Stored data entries
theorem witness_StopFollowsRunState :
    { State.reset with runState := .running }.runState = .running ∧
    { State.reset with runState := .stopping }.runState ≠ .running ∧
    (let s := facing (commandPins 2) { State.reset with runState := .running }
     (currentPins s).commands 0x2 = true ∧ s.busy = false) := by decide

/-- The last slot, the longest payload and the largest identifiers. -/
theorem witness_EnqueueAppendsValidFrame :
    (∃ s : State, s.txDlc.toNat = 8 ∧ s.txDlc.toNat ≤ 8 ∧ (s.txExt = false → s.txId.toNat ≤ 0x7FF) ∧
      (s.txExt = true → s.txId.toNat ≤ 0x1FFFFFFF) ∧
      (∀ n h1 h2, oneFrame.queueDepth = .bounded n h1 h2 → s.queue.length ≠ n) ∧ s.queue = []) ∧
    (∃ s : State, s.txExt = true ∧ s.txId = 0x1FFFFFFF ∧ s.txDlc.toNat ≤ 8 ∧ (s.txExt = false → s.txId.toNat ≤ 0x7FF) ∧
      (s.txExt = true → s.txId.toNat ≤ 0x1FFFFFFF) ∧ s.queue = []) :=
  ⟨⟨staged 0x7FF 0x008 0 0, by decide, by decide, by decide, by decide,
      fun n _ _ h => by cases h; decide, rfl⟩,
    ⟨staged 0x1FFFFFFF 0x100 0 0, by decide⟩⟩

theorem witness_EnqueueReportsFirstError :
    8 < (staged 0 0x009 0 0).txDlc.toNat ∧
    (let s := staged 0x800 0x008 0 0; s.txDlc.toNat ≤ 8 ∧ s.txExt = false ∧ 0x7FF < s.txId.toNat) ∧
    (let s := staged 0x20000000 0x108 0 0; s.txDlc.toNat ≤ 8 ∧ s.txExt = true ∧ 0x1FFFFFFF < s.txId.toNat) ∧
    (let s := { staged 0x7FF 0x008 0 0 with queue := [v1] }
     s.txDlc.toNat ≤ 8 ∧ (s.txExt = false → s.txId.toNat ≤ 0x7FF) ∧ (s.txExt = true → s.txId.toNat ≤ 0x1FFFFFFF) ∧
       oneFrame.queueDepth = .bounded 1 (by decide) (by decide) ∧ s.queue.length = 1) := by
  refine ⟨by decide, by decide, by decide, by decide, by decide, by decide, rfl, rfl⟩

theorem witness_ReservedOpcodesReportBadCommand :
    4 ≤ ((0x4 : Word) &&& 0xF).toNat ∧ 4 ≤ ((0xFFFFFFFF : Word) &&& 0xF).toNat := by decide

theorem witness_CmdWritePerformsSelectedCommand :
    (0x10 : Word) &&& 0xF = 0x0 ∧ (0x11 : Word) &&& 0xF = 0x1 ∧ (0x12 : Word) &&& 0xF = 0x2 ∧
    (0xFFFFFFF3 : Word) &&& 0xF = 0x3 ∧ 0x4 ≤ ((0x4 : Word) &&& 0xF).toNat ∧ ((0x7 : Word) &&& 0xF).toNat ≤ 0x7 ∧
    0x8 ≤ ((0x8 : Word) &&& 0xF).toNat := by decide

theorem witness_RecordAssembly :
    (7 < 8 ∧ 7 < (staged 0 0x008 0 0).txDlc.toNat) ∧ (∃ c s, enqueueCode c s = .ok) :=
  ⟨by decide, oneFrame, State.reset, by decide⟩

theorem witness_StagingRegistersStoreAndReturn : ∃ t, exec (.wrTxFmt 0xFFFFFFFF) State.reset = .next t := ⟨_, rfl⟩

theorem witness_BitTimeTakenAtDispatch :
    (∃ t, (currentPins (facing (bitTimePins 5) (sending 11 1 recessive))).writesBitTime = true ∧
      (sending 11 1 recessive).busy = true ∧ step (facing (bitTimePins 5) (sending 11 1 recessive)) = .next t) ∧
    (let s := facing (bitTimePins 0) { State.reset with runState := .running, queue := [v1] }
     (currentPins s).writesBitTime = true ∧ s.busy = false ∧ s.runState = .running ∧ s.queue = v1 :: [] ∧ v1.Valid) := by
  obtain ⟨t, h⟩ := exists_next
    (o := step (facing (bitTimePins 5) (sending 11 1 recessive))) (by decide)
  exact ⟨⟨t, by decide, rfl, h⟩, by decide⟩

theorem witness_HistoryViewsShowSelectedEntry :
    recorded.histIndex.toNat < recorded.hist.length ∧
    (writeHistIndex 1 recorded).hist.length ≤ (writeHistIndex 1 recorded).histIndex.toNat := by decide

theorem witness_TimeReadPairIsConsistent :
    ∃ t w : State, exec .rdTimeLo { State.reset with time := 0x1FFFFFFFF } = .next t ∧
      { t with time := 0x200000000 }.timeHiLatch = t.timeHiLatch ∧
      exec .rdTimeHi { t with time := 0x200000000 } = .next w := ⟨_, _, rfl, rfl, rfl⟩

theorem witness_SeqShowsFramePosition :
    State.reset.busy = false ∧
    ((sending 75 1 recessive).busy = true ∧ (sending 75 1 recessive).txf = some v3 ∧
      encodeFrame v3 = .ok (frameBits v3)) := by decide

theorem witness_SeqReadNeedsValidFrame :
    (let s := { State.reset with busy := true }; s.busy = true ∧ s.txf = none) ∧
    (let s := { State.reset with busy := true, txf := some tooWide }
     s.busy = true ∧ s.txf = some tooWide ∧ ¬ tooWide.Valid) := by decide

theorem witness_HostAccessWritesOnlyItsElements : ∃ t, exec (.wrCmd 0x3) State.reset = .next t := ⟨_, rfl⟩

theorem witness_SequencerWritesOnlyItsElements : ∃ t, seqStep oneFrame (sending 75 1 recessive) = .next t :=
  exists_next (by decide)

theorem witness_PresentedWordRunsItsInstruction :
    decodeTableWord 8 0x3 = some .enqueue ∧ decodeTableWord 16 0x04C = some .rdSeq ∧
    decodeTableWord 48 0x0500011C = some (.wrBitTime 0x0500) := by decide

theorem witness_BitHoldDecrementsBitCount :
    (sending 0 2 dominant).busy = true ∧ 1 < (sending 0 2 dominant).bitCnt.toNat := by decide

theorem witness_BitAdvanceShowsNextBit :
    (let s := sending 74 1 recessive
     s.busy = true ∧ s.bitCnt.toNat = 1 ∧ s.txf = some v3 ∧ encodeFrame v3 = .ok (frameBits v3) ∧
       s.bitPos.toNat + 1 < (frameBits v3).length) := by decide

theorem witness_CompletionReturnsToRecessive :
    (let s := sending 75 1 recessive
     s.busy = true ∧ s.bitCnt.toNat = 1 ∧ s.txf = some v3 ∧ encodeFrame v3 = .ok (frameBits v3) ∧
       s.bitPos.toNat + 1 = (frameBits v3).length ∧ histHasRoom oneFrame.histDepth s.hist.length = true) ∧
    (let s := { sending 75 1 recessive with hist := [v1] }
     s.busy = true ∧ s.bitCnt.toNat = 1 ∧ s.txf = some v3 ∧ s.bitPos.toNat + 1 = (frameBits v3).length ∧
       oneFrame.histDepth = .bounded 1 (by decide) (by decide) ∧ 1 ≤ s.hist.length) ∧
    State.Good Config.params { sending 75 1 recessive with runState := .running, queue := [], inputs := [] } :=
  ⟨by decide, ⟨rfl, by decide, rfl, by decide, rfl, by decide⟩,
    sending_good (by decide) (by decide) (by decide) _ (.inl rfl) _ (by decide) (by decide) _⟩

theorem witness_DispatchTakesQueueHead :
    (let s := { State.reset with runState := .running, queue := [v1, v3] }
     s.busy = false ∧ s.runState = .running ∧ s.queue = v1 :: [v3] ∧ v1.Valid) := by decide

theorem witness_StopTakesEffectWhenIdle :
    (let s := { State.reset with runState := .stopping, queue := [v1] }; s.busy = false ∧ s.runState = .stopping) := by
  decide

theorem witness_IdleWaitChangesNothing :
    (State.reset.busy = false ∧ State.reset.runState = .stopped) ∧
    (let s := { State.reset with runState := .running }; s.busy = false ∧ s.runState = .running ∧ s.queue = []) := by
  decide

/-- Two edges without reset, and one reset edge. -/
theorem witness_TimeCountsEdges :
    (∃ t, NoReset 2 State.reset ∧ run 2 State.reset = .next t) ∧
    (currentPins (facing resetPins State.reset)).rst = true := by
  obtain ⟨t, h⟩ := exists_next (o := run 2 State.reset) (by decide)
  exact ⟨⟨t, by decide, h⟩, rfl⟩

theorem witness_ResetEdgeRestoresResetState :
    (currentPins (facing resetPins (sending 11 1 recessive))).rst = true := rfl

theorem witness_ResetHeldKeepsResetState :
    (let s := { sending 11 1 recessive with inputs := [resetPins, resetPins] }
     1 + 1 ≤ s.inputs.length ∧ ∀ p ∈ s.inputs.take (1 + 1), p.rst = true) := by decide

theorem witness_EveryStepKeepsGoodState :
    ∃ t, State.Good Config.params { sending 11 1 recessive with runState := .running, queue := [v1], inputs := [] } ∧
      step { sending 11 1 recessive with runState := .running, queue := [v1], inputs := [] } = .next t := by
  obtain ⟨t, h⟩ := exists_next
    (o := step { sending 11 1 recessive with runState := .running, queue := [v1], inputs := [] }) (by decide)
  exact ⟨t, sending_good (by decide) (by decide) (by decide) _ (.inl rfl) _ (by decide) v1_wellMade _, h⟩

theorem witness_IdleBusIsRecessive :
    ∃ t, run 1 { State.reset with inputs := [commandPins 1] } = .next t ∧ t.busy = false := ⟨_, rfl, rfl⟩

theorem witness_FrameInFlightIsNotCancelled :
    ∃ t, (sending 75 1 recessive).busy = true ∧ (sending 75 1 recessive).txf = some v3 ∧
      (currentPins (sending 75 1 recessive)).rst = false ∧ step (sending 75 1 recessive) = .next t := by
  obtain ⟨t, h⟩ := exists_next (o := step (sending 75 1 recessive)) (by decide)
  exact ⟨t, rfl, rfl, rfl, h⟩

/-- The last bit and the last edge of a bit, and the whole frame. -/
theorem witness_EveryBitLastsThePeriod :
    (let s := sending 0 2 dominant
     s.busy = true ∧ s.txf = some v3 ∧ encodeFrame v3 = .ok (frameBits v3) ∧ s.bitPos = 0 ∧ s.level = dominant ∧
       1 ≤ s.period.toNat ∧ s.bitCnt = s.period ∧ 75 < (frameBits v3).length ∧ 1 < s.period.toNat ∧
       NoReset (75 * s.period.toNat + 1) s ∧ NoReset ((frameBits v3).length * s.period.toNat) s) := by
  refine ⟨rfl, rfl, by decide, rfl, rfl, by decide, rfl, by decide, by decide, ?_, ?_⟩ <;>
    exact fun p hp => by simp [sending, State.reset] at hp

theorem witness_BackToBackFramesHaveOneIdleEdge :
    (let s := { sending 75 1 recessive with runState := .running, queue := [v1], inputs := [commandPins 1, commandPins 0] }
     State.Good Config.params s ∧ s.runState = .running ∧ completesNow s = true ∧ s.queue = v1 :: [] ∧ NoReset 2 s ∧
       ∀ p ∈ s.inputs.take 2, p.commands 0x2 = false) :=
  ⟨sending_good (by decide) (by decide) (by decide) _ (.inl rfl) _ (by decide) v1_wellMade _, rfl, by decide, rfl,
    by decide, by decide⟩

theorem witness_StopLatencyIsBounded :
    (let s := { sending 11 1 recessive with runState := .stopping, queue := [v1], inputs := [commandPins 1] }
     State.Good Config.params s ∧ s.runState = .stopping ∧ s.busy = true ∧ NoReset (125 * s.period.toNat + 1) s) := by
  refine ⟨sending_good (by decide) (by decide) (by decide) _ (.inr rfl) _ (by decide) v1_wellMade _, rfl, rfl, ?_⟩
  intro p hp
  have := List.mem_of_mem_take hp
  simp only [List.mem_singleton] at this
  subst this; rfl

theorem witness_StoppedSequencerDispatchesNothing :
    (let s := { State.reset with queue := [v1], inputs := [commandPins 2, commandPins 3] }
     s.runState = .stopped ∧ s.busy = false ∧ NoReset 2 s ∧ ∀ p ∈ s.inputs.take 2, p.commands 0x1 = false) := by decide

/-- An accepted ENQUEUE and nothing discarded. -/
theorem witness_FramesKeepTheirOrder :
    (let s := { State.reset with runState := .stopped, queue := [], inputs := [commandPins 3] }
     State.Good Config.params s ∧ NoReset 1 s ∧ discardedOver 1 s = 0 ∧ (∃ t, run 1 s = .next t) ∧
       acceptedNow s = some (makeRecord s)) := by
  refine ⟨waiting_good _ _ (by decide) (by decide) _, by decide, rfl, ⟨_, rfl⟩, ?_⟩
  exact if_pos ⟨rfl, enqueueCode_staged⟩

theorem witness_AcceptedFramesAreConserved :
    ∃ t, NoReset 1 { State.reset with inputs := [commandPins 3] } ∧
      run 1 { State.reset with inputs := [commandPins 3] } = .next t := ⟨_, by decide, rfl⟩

## TASK GOAL
The expected result is a copy of each line in the records where "obtain" appears.

## RESULT FOR THIS TASK
  obtain ⟨t, h⟩ := exists_next
  obtain ⟨t, h⟩ := exists_next (o := run 2 State.reset) (by decide)
  obtain ⟨t, h⟩ := exists_next
  obtain ⟨t, h⟩ := exists_next (o := step (sending 75 1 recessive)) (by decide)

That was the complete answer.